Successful Treatment of Immune Checkpoint Inhibitor–Induced Diabetes With Infliximab

We report a case of a 53-year-old male patient with melanoma who was treated with combination immune checkpoint blockade (ICB) with ipilimumab and nivolumab. The patient had advanced disease with metastasis to the liver, lung, and lymph nodes. After two doses of ICB, the patient developed hypocalcemia as a result of an immune-mediated hypoparathyroidism that was treated with calcium and vitamin D substitution. In addition, the patient suffered from immune-related colitis that required treatment with corticosteroids and two doses of infliximab. Combination immunotherapy led to a metabolic complete remission of the melanoma. After tapering corticosteroids, the patient was continued on nivolumab for several weeks. No abnormalities of blood glucose were noted until then in an otherwise lean patient with a BMI of 19.6 kg/m². When the patient developed a seronegative oligoarthritis affecting the right knee and both ankles, he was treated with local corticosteroid injections, but no systemic corticosteroids were used. ICB was stopped. Several days later, the patient was seen for progressive fatigue. Laboratory testing showed a mild hyponatremia and a random blood glucose of 22.3 mmol/L. HbA_1c was 11.6% (103 mmol/mol), and C-peptide was 933 pmol/L. A mixed meal tolerance test (MMTT) revealed a mixed dysfunction, including impaired insulin secretion and reduced peripheral insulin sensitivity. Autoantibodies against islet cells were positive. Despite peripheral insulin resistance, positive autoantibodies and impaired insulin secretion led to the diagnosis of an immune-mediated diabetes mellitus (DM) similar to a type 1 DM with mixed features of β-cell dysfunction and peripheral insulin resistance. Because CRP levels were low throughout the observation period, systemic inflammation as the main cause of the hyperglycemia was also unlikely. Treatment with insulin injections was begun. Initially, a daily average of 17 units of insulin was required. Because the patient also developed a more active oligoarthritis, we started a therapy with infliximab to block tumor necrosis factor-α (TNF-α). Treatment with infliximab resulted in a reversal of β-cell dysfunction and insulin resistance, and insulin therapy could be stopped. Restaging of the patient 2 months after the last insulin injection and infliximab dose demonstrated an ongoing complete remission of his DM (Fig. 1).
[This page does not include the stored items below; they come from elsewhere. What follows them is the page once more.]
/-! ## Ill-formed commands -/

theorem test_mask_of_25_bytes_refused : (Instr.attentionClear (List.replicate 25 0#8)).wellFormed = false := by decide
theorem test_mask_of_26_bytes_accepted : (Instr.attentionClear (List.replicate 26 0#8)).wellFormed = true := by decide
theorem test_23_samples_refused :
    (Instr.sampleSet ⟨List.replicate 23 ⟨0#13, false⟩, 0#16, List.replicate 4 0#16⟩).wellFormed = false := by decide
theorem test_over_range_sample_inside_the_span_refused :
    (Instr.sampleSet ⟨List.replicate 24 ⟨100#13, true⟩, 0#16, List.replicate 4 0#16⟩).wellFormed = false := by decide
theorem test_three_temperatures_refused :
    (Instr.sampleSet ⟨List.replicate 24 ⟨0#13, false⟩, 0#16, List.replicate 3 0#16⟩).wellFormed = false := by decide
theorem test_group_0_refused : (Instr.externalTempStale 0).wellFormed = false := by decide
theorem test_group_7_refused : (Instr.externalTempStale 7).wellFormed = false := by decide
theorem test_tap_of_string_25_refused : (Instr.tapClosedFeedback 25).wellFormed = false := by decide
theorem test_release_of_string_0_refused : (Instr.tapReleasedFeedback 0).wellFormed = false := by decide
theorem test_contact_of_string_25_refused : (Instr.contactPositionChange 25 .closed).wellFormed = false := by decide
theorem test_timeout_of_string_0_refused : (Instr.contactTimeout 0).wellFormed = false := by decide
theorem test_seven_positive_samples_refused :
    (Instr.probeReading (List.replicate 7 0#16) (List.replicate 8 0#16)).wellFormed = false := by decide
theorem test_nine_negative_samples_refused :
    (Instr.probeReading (List.replicate 8 0#16) (List.replicate 9 0#16)).wellFormed = false := by decide

/-! ## Words -/

/-- The table gives no row any bits (log 4). -/
theorem test_no_word_spells_a_command : decodeTableWord 16 7 = none := by decide
theorem test_fetch_word_leaves_the_state : State.reset.withFetchWord 8 0 = State.reset := rfl

/-! ## The spec's worked figures -/

/-- 03, the table of n: 812, halves away from zero, and the two clamps. -/
theorem test_normalized_currents :
    [normalized 650 800, normalized 1 2000, normalized (-1) 2000, normalized (-1235) 600, normalized 4000 150]
      = [813, 1, -1, -2000, 2000] := by decide

/-- 03, the six-string group: r is 807. -/
theorem test_median_of_six : referenceOf [812, 805, 813, 560, 801, 810] = some 807 := by decide
/-- 03, the same group with members excluded: r is 806. -/
theorem test_median_of_four : referenceOf [812, 813, 560, 801] = some 806 := by decide
/-- R45: two eligible members give no reference. -/
theorem test_two_values_give_no_reference : referenceOf [812, 813] = none := by decide
/-- 03: string 10's p is 694, and its bucket gains 106. -/
theorem test_index_of_string_10 : roundDiv (560 * 1000) 807 = 694 ∧ bucketAfter 0 694 800 100 = 106 := by decide
/-- 07, a diagnosis ending DEGRADED: the expected voltage at four temperatures. -/
theorem test_expected_voltages :
    [expectedVoltage 18 495 (-29) (-40), expectedVoltage 18 495 (-29) 25, expectedVoltage 18 495 (-29) 55,
      expectedVoltage 18 495 (-29) 90] = [10590, 8910, 8135, 7230] := by decide
/-- 07: Vpn 7240 at 55 °C is DEGRADED with 2 missing modules, at 25 °C with 3; Vpn 7680 is HEALTHY. -/
theorem test_voltage_tests :
    [voltageTest 18 495 (-29) 55 7240, voltageTest 18 495 (-29) 25 7240, voltageTest 18 495 (-29) 55 7680]
      = [⟨.degraded, some 2, none⟩, ⟨.degraded, some 3, none⟩, ⟨.healthy, none, none⟩] := by decide
/-- 07: the marks 00, 01, 10 of the same diagnosis are intact. -/
theorem test_marks_of_an_intact_string :
    classify true (Poles.marks ⟨3625, -3615⟩ 200) (Poles.marks ⟨7230, 10⟩ 200) (Poles.marks ⟨-15, -7250⟩ 200)
      = .intact := by decide
/-- R88, and the worked cases of 05: 655 adds 7, 1480 adds 15; a current of 0 adds 1 and 4000 adds 40. -/
theorem test_heat : [heatOf 655, heatOf 1480, heatOf 0, heatOf 4000] = [7, 15, 1, 40] := by decide
/-- R169: the CRC of the generator x^16 + x^12 + x^5 + 1 from all ones, over the nine ASCII digits, is 0x29B1, the check
value published for this CRC. -/
theorem test_crc_of_the_nine_digits :
    crc16 [0x31#8, 0x32#8, 0x33#8, 0x34#8, 0x35#8, 0x36#8, 0x37#8, 0x38#8, 0x39#8] = 0x29B1#16 := by decide +kernel
/-- R116: eight samples of a pole, truncated toward zero. -/
theorem test_pole_reading : poleReading [amps (-1), 0, 0, 0, 0, 0, 0, amps (-10)] = -1 := by decide

/-! ## Requests -/

/-- R170, R188: an IDENTIFY reply has five payload bytes, 13 bytes in all. -/
theorem test_identify_reply : (after .identify plant).link.reply.map (fun f => (f.take 8, f.length)) =
    some ([0xD2#8, 1#8, 0x81#8, 0#8, 0x03#8, 5#8, 0x07#8, 0x18#8], 13) := by decide +kernel
/-- R191: BOX_STATUS carries 64 bytes. -/
theorem test_box_status_length : (after .boxStatus plant).link.reply.map (·.length) = some 72 := by decide +kernel
/-- R173: strings 24 and 25 cannot be read together. -/
theorem test_string_read_past_24 : (plant.reqStringRead 24#8 2#8).2.outcome = .range := by decide
theorem test_string_read_of_24 : (plant.reqStringRead 24#8 1#8).2.payload.length = 45 := by decide
theorem test_group_read_length : plant.reqGroupRead.2.payload.length = 90 := by decide
theorem test_queue_read_place_25 : (plant.reqQueueRead 25#8).2.outcome = .range := by decide
theorem test_queue_read_of_an_empty_queue : (plant.reqQueueRead 1#8).2.payload.length = 14 := by decide
theorem test_probe_list_read_of_one_entry :
    (probingPlant [⟨2, .diagnose, .auto, 0, false⟩] none).reqProbeListRead.2.payload =
      [1#8, 2#8, 0#8, 0#8, 0#8, 0#8, 0#8, 0#8, 0#8, 0#8] := by decide
/-- R192: RESTARTED is bit 0 of the box word. -/
theorem test_attention_read_after_reset : plant.reqAttentionRead.2.payload.drop 24 = [0#8, 1#8] := by decide +kernel
/-- R191: a group read without its number is refused FORMAT. -/
theorem test_config_read_without_number : (plant.reqConfigRead 2#8 none).2.outcome = .format := by decide
theorem test_config_read_of_the_box : (plant.reqConfigRead 0#8 none).2.payload.length = 37 := by decide
/-- R165: a mask of ones clears the set. -/
theorem test_attention_clear_of_all :
    (after (.attentionClear (List.replicate 26 0xFF#8)) plant).attention = [] := by decide +kernel
/-- R157: the complement of 5 is accepted at the moment C; 2 s is C. -/
theorem test_heartbeat_at_c :
    ({ watched with part := ⟨.running, .powerOn, 2000, 2⟩ } : State).judgeBeat 0xFFFA#16 = .accepted := by decide
theorem test_heartbeat_before_c :
    ({ watched with part := ⟨.running, .powerOn, 1999, 1⟩ } : State).judgeBeat 0xFFFA#16 = .early := by decide
/-- R33: 100 °C is stored as 90. -/
theorem test_temperature_clamped : getNum (after (.temperature 1#8 100#8) plant).scan.ext 1 = some (.valid 90 0) := by
  decide +kernel
/-- R79, R81: a string without current is broken cold by its own admission. -/
theorem test_isolate_breaks_cold :
    ((after (.isolate 1#8) plant).str 1).state = .breaking ∧ (after (.isolate 1#8) plant).openCoil 1 = true := by
  decide +kernel
theorem test_isolate_of_an_unused_string : (plant.reqIsolate 3#8).2.outcome = .state := by decide
theorem test_reconnect_places_a_check :
    ((after (.reconnect 2#8) watched).entryOf 2).map (·.purpose) = some .preClose := by decide +kernel
theorem test_reconnect_without_supervision : (plant.reqReconnect 2#8).2.outcome = .unsupervised := by decide
theorem test_probe_of_an_isolated_string : (plant.reqProbe 2#8).2.payload = [5#8] := by decide +kernel
theorem test_release_of_an_isolated_string : (watched.reqRelease 2#8).2.outcome = .state := by decide
/-- R146: one string isolated by shutdown gets its check. -/
theorem test_restore_places_one :
    (withStr watched 2 { used 2 .isolated .opened with cause := some (.req .shutdown) }).reqRestore.2.payload = [1#8] := by
  decide +kernel
/-- 13, a shutdown drill during a break: with 7, 8 and 10 ungrouped, all three are placed behind 12 and the check of 7 runs
first. -/
theorem test_restore_of_the_drill :
    drill.reqRestore.2.payload = [3#8] ∧
      (after .restore drill).probe.list.map (fun e => (e.string, e.purpose)) =
        [(12, .diagnose), (7, .preClose), (8, .preClose), (10, .preClose)] ∧
      (after .restore drill).probe.flight.map (fun f => (f.string, f.purpose)) = some (7, .preClose) := by decide +kernel
theorem test_open_request_opens : (after .boxOutputOpen plant).isolator.state = .opening := by decide +kernel
theorem test_close_request_needs_supervision : plant.reqBoxOutputClose.2.outcome = .unsupervised := by decide
theorem test_close_request_from_open :
    (after .boxOutputClose { watched with isolator := ⟨.opened, false, .opened, 0⟩ }).isolator.state = .closing := by
  decide +kernel
/-- R178: the reply says IDLE (0), though the walk at IDLE starts the commutated break of the entry that waits. -/
theorem test_cell_restore_replies_idle :
    restoring.reqCellRestore.2.payload = [0#8] ∧ (after .cellRestore restoring).cell.stage = .attaching := by
  decide +kernel
theorem test_cell_restore_times_30_ms :
    watched.reqCellRestore.2.outcome = .conflict ∧ (after .cellRestore { watched with cell := { watched.cell with
      stage := .faulted, served := some 1, fault := some ⟨.quenching, some 1, 600, 5#32⟩ } }).cell.timeout = 30 := by
  decide +kernel
theorem test_mode_setup_from_run : (after .modeSetup plant).mode = .setup := by decide +kernel
theorem test_mode_run_from_setup : (after .modeRun setUp).mode = .run := by decide +kernel
/-- R42: the member count follows at once. -/
theorem test_string_config_joins_the_group :
    ((after (.stringConfig stringMsg) setUp).grp 1).map (·.members) = some 3 := by decide +kernel
theorem test_string_config_in_run : (plant.reqStringConfig stringMsg).2.outcome = .mode := by decide
theorem test_group_config_in_run : (plant.reqGroupConfig groupMsg).2.outcome = .mode := by decide
theorem test_group_config_beta : ((after (.groupConfig groupMsg) setUp).grp 6).map (·.cfg.beta) = some (-60) := by
  decide +kernel
/-- R181: a clamped field is clamped, a refused one refuses the message. -/
theorem test_box_config_clamps : (after (.boxConfig { boxMsg with quenchTimeout := 51#8 }) setUp).box.quenchTimeout = 50 := by
  decide +kernel
theorem test_box_config_refuses : (setUp.reqBoxConfig { boxMsg with hResume := 111#16 }).2.outcome = .range := by
  decide
theorem test_link_config_address_100 : (setUp.reqLinkConfig 1#8 100#8).2.outcome = .range := by decide
theorem test_link_config_keeps_operating : (after (.linkConfig 2#8 99#8) setUp).link.operating = ⟨.b38400, 1⟩ := by
  decide +kernel
theorem test_store_starts_a_write : (after .store setUp).store.writing.isSome = true := by decide +kernel
theorem test_store_in_run : plant.reqStore.2.outcome = .mode := by decide
theorem test_restart_of_another_address : (plant.reqRestart 2#8).2.outcome = .conflict := by decide
theorem test_restart_waits_for_its_reply : (after (.restart 1#8) plant).part.stage = .running := by decide +kernel

/-! ## The line, resets and start-up -/

theorem test_lead_byte : (after (.linkByte 0xD1#8 true) plant).link.rx = .receiving [0xD1#8] := by decide
/-- R168: a length above 128 is discarded and counted. -/
theorem test_length_129 :
    (after (.linkByte 129#8 true) { plant with link := { plant.link with rx := .receiving [0xD1#8, 1#8, 1#8] } }).link.errors
      = 1 := by decide
theorem test_quiet_ends : (after .linkQuietExpiry { plant with link := { plant.link with rx := .quiet } }).link.rx
    = .hunting := by decide
theorem test_gap_discards :
    (after .linkGapExpiry { plant with link := { plant.link with rx := .receiving [0xD1#8] } }).link.errors = 1 := by decide
theorem test_reply_complete : (after .replyComplete { plant with link := { plant.link with rx := .replying } }).link.rx
    = .hunting := by decide
theorem test_power_on_drops : (after .powerOn plant).attention = [.box .restarted] := by decide
theorem test_reset_line_keeps_positions : ((after .resetLine plant).str 1).position = .closed := by decide
theorem test_supply_loss_releases_alert : (after .supplyLoss plant).alertLine = false := by decide
/-- R185: with no valid image the part comes up in SETUP with STORE_FAULT. -/
theorem test_load_of_a_new_board :
    (after (.loadEnd true) State.reset).attention = [.box .restarted, .box .storeFault] := by decide +kernel
theorem test_write_end : (after (.storeWriteEnd .verified) (after .store setUp)).store.image.isSome = true := by
  decide +kernel
theorem test_failed_write : (after (.storeWriteEnd (.differs none)) (after .store setUp)).attention =
    [.box .restarted, .box .storeFault] := by decide +kernel

/-! ## Rounds -/

theorem test_round_timer : (after .roundTimerExpiry plant).scan.round.map (·.total) = some 4 := by decide +kernel
theorem test_short_sync_is_no_edge :
    (after (.syncFallingEdge 19) { plant with scan := { plant.scan with source := .following } }).scan.round = none := by
  decide
theorem test_sync_edge :
    (after (.syncFallingEdge 20) { plant with scan := { plant.scan with source := .following } }).scan.round.isSome
      = true := by decide +kernel
theorem test_sync_watch :
    (after .syncWatchExpiry { plant with scan := { plant.scan with source := .following } }).scan.source = .fallback := by
  decide +kernel
/-- R28: the last set's average becomes the current. -/
theorem test_sample_set_completes :
    ((after (.sampleSet (flat 300#13)) { plant with scan := { plant.scan with round := some (oneSet false) } }).str 1).current
      = 300 := by decide +kernel
/-- R30: a capture beyond 50 fails. -/
theorem test_failed_capture :
    ((after (.sampleSet (flat 51#13)) { plant with scan := { plant.scan with round := some (oneSet true) } }).str 1).sensorFault
      = true := by decide +kernel
theorem test_second_cools : (after .elapsedSecond { plant with cell := { plant.cell with heat := 7 } }).cell.heat = 6 := by
  decide
theorem test_stale_at_900 : getNum (after (.externalTempStale 2) { plant with scan := { plant.scan with
    ext := [.none, .valid 40 900, .none, .none, .none, .none] } }).scan.ext 2 = some (.stale 40) := by decide +kernel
We report the first successful treatment, to our knowledge, of an ICB-induced DM with infliximab. In this lean patient, insulin treatment could be stopped, and MMTT indicated a recovery of pancreatic β-cell function and peripheral insulin sensitivity with consecutive normalization of HbA_1c. The role of TNF-α in insulin resistance in rodents is well established, while blockade of TNF-α in patients with type 1 DM has shown clinically meaningful results only in a specific case (1–3). DM as a result of ICB has been reported, and patients have required insulin replacement therapy that could not be interrupted (4), ruling out a spontaneous resolution of ICB-induced DM without anti-inflammatory agents. Our report of a remission following TNF-α blockade suggests that its etiology might be different than in type 1 DM and that TNF-α blockade with infliximab could be used to cure ICB-induced DM. This is of relevance because many patients undergoing ICB treatment for melanoma will have a long-lasting remission, and quality of life is therefore strongly influenced by side effects. It also indicates that some specific patient populations with DM may particularly benefit from anti-inflammatory treatments (5). Certainly, larger cohorts are needed to determine the success rate, but this report advocates for the use of infliximab in patients with ICB-induced DM to restore β-cell function and insulin sensitivity.